Monegros semi-Desert, Spain. Source: Smoobs.
According to the European Environment Agency (EEA), one-third of European countries have relatively low availability of water, less than 5,000 m3 of water per head per year, which equals 14 litres/day when we know that the average consumption is around 100 to 140 l/day. Moreover, in Europe, even countries like Belgium, the UK, and Germany, which are considered as water-healthy are now experiencing water scarcity. The EEA claims that “water scarcity occurs where there are insufficient water resources to satisfy long-term average requirements. It refers to long-term water imbalances, combining low water availability with a level of water demand exceeding the supply capacity of the natural system”. Water scarcity is exacerbated by well-known additional factors such as the constant population growth, rising demand for water, particularly in industry and relentless urbanization.
Industry is expected to use 4% more water each year in the future, according to ING Bank. Water is starting to be seen as a potential performance differentiator for industries and has been integrated in balance sheets for business risks and asset management. The Ford Motor Company, for instance, recycles 100% of its industrial wastewater in India to offset freshwater consumption.
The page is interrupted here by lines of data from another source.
/-- What forbids to execute a word: its cause and syndrome, if any. Parity comes first. -/
def wordCheck (s : State) (a pc w : Nat) : Option (Nat × Nat) :=
  if syndromeOf w ≠ 0 then some (if pc < 0x1000 then 1 else 2, syndromeOf w)
  else if 0x0C < wAct w then some (5, 0)
  else if 9 ≤ wCcls w then some (6, 0)
  else if wNam w = 4 ∧ 8 ≤ (fsOf s a).stack.length then some (3, 0)
  else if wNam w = 5 ∧ (fsOf s a).stack = [] then some (4, 0)
  else none

/-- Fetch the word at an address, through the traps; `upset` are the bits that an upset has flipped. -/
def fsFetch (a pc : Nat) (upset : BitVec 104) (s : State) : State :=
  let p := trapped s a pc
  let w := Nat.xor (csWord s a p) upset.toNat
  match wordCheck s a p w with
  | some c => machineCheck a p w c.2 c.1 s
  | none => s |> setF (F.FS_PC a) p |> updFs a (fun x => { x with word := some (w % 2 ^ 96), acted := false })

/-- Restart a sequencer at ROM address 0. -/
def fsStart (a : Nat) (s : State) : State :=
  s |> setF (F.FS_STATE a) 1 |> updFs a (fun x => { x with stack := [], timeout := false, haltReq := false }) |> fsFetch a 0 0

/-- The sequencer stops. -/
def fsStop (a : Nat) (s : State) : State := s |> setF (F.FS_STATE a) 0 |> updFs a (fun x => { x with word := none, haltReq := false })

/-- The sequencer runs. -/
def fsRuns (s : State) (a : Nat) : Bool := domOn s (2 + a) && decide (getF s (F.FS_STATE a) = 1 ∨ getF s (F.FS_STATE a) = 2)

/-! ### The patch load (R263 to R265) -/

/-- The words of a payload from offset `o` on, with generated parity, from control store address `n` on. -/
def patchWords (l : List Byte) : Nat → Nat → Nat → List (Nat × Nat)
  | 0, _, _ => []
  | k + 1, o, n => let d := leAt l o 12; (n, d + parityOf d * 2 ^ 96) :: patchWords l k (o + 12) (n + 1)

/-- A payload keeps R263. -/
def patchFormOk (l : List Byte) : Bool :=
  let words := leAt l 4 2
  let traps := leAt l 6 2
  decide (leAt l 0 4 = 0x31534656 ∧ words ≤ 4096 ∧ traps ≤ 64 ∧ l.length = 64 + 4 * traps + 12 * words)
    && zeros l 8 56 && (List.range traps).all (fun i => decide (0x1000 ≤ bitsAt (leAt l (0x40 + 4 * i) 4) 16 13))

/-- The patch of a TARGET in the booted control bundle, unwrapped and verified: none without one, else its payload or the
failure. -/
def patchFor (s : State) (target : Nat) : Option (Option (List Byte)) :=
  match (patchesOf (slotBytes s 2 s.boot.ctlRun)).find? (fun i => imgTarget i.1 = target) with
  | none => none
  | some i => some (if (imageCheck 3 (svnMin s 2) i).isNone then Config.unwrapPayload i.1 i.2 else none)

/-- A load that fails is repeated once (R131). -/
def patchLoad (s : State) (target : Nat) : Option (Option (List Byte)) :=
  match patchFor s target with
  | some none => patchFor s target
  | r => r

/-- The load of a sequencer at a power-up of its domain, and after a machine check (R262, R264, R265): the RAM, the traps,
the lock, and the start. -/
def fsLoad (a : Nat) (s : State) : State :=
  let base := s |> updFs a (fun x => { x with ram := [], loadFailed := false }) |> setF (F.FS_PATCHED a) 0
    |> (fun s => (List.range 64).foldl (fun s n => wr (R.FS_TRAP a n) 0 s) s)
  match patchLoad s 1 with
  | none => base |> setF (F.FS_CS_LOCK a) 1 |> fsStart a
  | some none => base |> updFs a (fun x => { x with loadFailed := true, word := none }) |> setF (F.FS_STATE a) 0 |> raise 6 0x0328 2 a 0
      |> flushBands a 0x0328
  | some (some l) =>
    if !patchFormOk l then
      base |> updFs a (fun x => { x with loadFailed := true, word := none }) |> setF (F.FS_STATE a) 0 |> raise 6 0x0328 2 a 0 |> flushBands a 0x0328
    else
      let words := leAt l 4 2
      let traps := leAt l 6 2
      let s1 := updFs a (fun x => { x with ram := patchWords l words (0x40 + 4 * traps) 0x1000 }) base
      let s2 := (List.range traps).foldl (fun s n => wr (R.FS_TRAP a n) (BitVec.ofNat 32 (leAt l (0x40 + 4 * n) 4) &&& 0x9FFF0FFF) s) s1
      s2 |> setF (F.FS_CS_LOCK a) 1 |> setF (F.FS_PATCHED a) 1 |> fsStart a

/-- FS_MCHK_RELOAD_DONE (R262). -/
def execFsMchkReloadDone (a : Fin 4) (s : State) : Out :=
  if domOn s (2 + a.val) && decide (getF s (F.FS_STATE a.val) = 3) && !isSet s (F.FS_MCHK_STUCK a.val) then .next (fsLoad a.val s) else .next s

/-! ### Conditions (R257) -/

/-- Units in the Cellar ring. -/
def ringUsed (s : State) (a : Nat) : Nat := (rdN s (R.FS_RING_FILL a) + 2 ^ 32 - rdN s (R.FS_RING_FREE a)) % 2 ^ 32

/-- RING_READY: a write has at least one unit for each head in the ring, a read has room for them. The device feeds its own
runs itself. -/
def ringReady (s : State) (a : Nat) : Bool :=
  match bandOf s a with
  | none => false
  | some b =>
    let n := (maskList b.mask).length
    if 256 ≤ b.desc.q then true
    else if bandOp b = 2 then decide (n ≤ ringUsed s a) else decide (ringUsed s a + n ≤ bdUnits b)

/-- Every armed sector is written, delivered or failed. -/
def allDone (s : State) (a : Nat) : Bool :=
  match bandOf s a with
  | none => true
  | some b => b.armed && (if bandOp b = 2 then decide (sectorsOf s a (bdBand b) ≤ b.slot) else b.left.isEmpty)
The Coca Cola Company has set a similar objective to: “By 2020, safely return to communities and nature an amount of water equal to what we use in our finished beverages”.
Sustainable water resources management is an obvious response to addressing water scarcity. The implementation of innovative technologies and services that will contribute to optimize both the available water resources and the use of water can be considered as equally important now to address water scarcity challenges.
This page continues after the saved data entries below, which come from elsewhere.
/-- A running command has a transfer in a domain: flash reads in FLS, chunks in RED, its own run in QUE, its host in FAB or PCI, its
forwarding in NAL. -/
def cmdHolds (s : State) (d : Nat) (c : Cmd) : Bool :=
  decide (c.stage = 2) && match d, c.src with
    | 8, _ => c.needs.any (fun n => n.kind = 0)
    | 9, _ => hasJobs s c.id
    | 10, _ => true
    | 11, .nvme id _ _ => (ctrlOf s id).any (fun k => k.kind ≠ 0)
    | 12, _ => c.needs.any (fun n => n.kind = 2)
    | 13, .nvme id _ _ => (ctrlOf s id).any (fun k => k.kind = 0)
    | 13, .native _ _ => decide (c.bufSpace = 0)
    | _, _ => false

/-- A DMA channel works. -/
def dmaWorks (s : State) (n : Nat) : Bool := decide (getF s (F.DMA_STATE n) = 2 ∨ getF s (F.DMA_STATE n) = 3)

/-- A transfer in flight in a domain (R85): a band in progress in a head-channel domain, a decoder at work in DEC, racking moves in FLS, a
DMA channel that works in QUE, MEM and DRC, requests to the partner in NAL, and what running commands hold. -/
def inFlight (s : State) (d : Nat) : Bool :=
  s.host.cmds.any (cmdHolds s d) || match d with
    | 6 => !s.pool.active.isEmpty
    | 8 => !s.fl.moves.isEmpty
    | 9 => !s.red.jobs.isEmpty
    | 12 => !s.host.reqs.isEmpty
    | d => if 2 ≤ d ∧ d ≤ 5 then (bandOf s (d - 2)).isSome
           else decide (d = 10 ∨ d = 14 ∨ d = 15) && (List.range 16).any (dmaWorks s)

/-- What a head keeps through its domain's power-down: counts, what the partner mirrored and its calibration's result
live in the control cluster's keeping. -/
def headKept (x : HeadSt) : HeadSt :=
  { HeadSt.reset with stats := x.stats, srv := x.srv, mirror := x.mirror, calRes := x.calRes }

/-- A head-channel domain loses its state; the band queue stays with the firmware. -/
def hcaLost (a : Nat) (s : State) : State :=
  let s1 := gatesOffAct a s
  let pool : PoolSt := ⟨s1.pool.queue.filter (fun c => actOf c.head ≠ a), s1.pool.active.filter (fun j => actOf j.cw.head ≠ a),
    s1.pool.retry.filter (fun c => actOf c.head ≠ a)⟩
  { s1 with
    head := s1.head.mapIdx (fun h x => if actOf h = a then headKept x else x)
    fs := modAt s1.fs a (fun x => { FsSt.reset with queue := x.queue })
    pa := s1.pa.mapIdx (fun p x => if p / 4 = a then PaSt.reset else x)
    pool := pool
    pair := { s1.pair with blends := setAt s1.pair.blends a none }
    mem := smKeep (fun k => !decide (space 6 (a * 0x8000) ≤ k ∧ k < space 6 (a * 0x8000 + 0x8000))) s1.mem }
    |> admitSet (s1.clk.admitted.filter (fun p => p / 4 ≠ a)) |> setF ⟨R.HC_GCTL, 4 + a, 1⟩ 0

/-- The SPDM sessions of a port end (R172). -/
def portSessionsEnd (p : Nat) (s : State) : State :=
  (s.spdm.sessions.filter (fun x => x.port = p)).foldl (fun s x => sessEnd x.sid s) s

/-- Every canal connection goes (R390). -/
def canalsLost (s : State) : State := (s.volu.canals.filter (fun c => c.setup ≠ 0)).foldl (fun s c => canalLost c s) s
The smart water market is estimated to reach between $15-20 billion by 2020.
Smart Water Innovations
The emergence of the Internet of Things and more generally of smart technologies has allowed the water sector to address long-standing challenges that could worsen water scarcity impacts. Many publications have already presented the benefits and opportunities of introducing artificial intelligence (AI), machine-learning and augmented reality (AR) to the water sector. As further illustrations of this phenomenon, here are some examples of successful start-ups:
- UTILIS, an Israeli start-up, detects urban water leaks through satellite images. It use technology that was invented to detect water on other planets. The technology looks for water and not noise, as other technologies do. It means that leak management can be prioritized and non-revenue water addressed. UTILIS reports that 60-70% of non-revenue water is due to physical losses. The business model is based on “Data as a Service”.
- Improving water efficiency is not just about technology; it is equally critical to engage with customers to change behaviours. ADVIZZO, a UK-based start-up launched in 2015, has designed a platform that allows for engaging with water end-users and to help utilities understand their consumer base while improving operational management. The technology combines machine learning and behavioural science to identify consumer use patterns, todeliver predictive analytics of water demand to plan better for future water supplies strategy, and to engage with consumers in a more targeted and personalized way. The first results indicate that there is a 2-3% reduction in water use after a six-month period of implementing the solution, and the e-marketing conversion rate is two to three times faster than with traditional programmes.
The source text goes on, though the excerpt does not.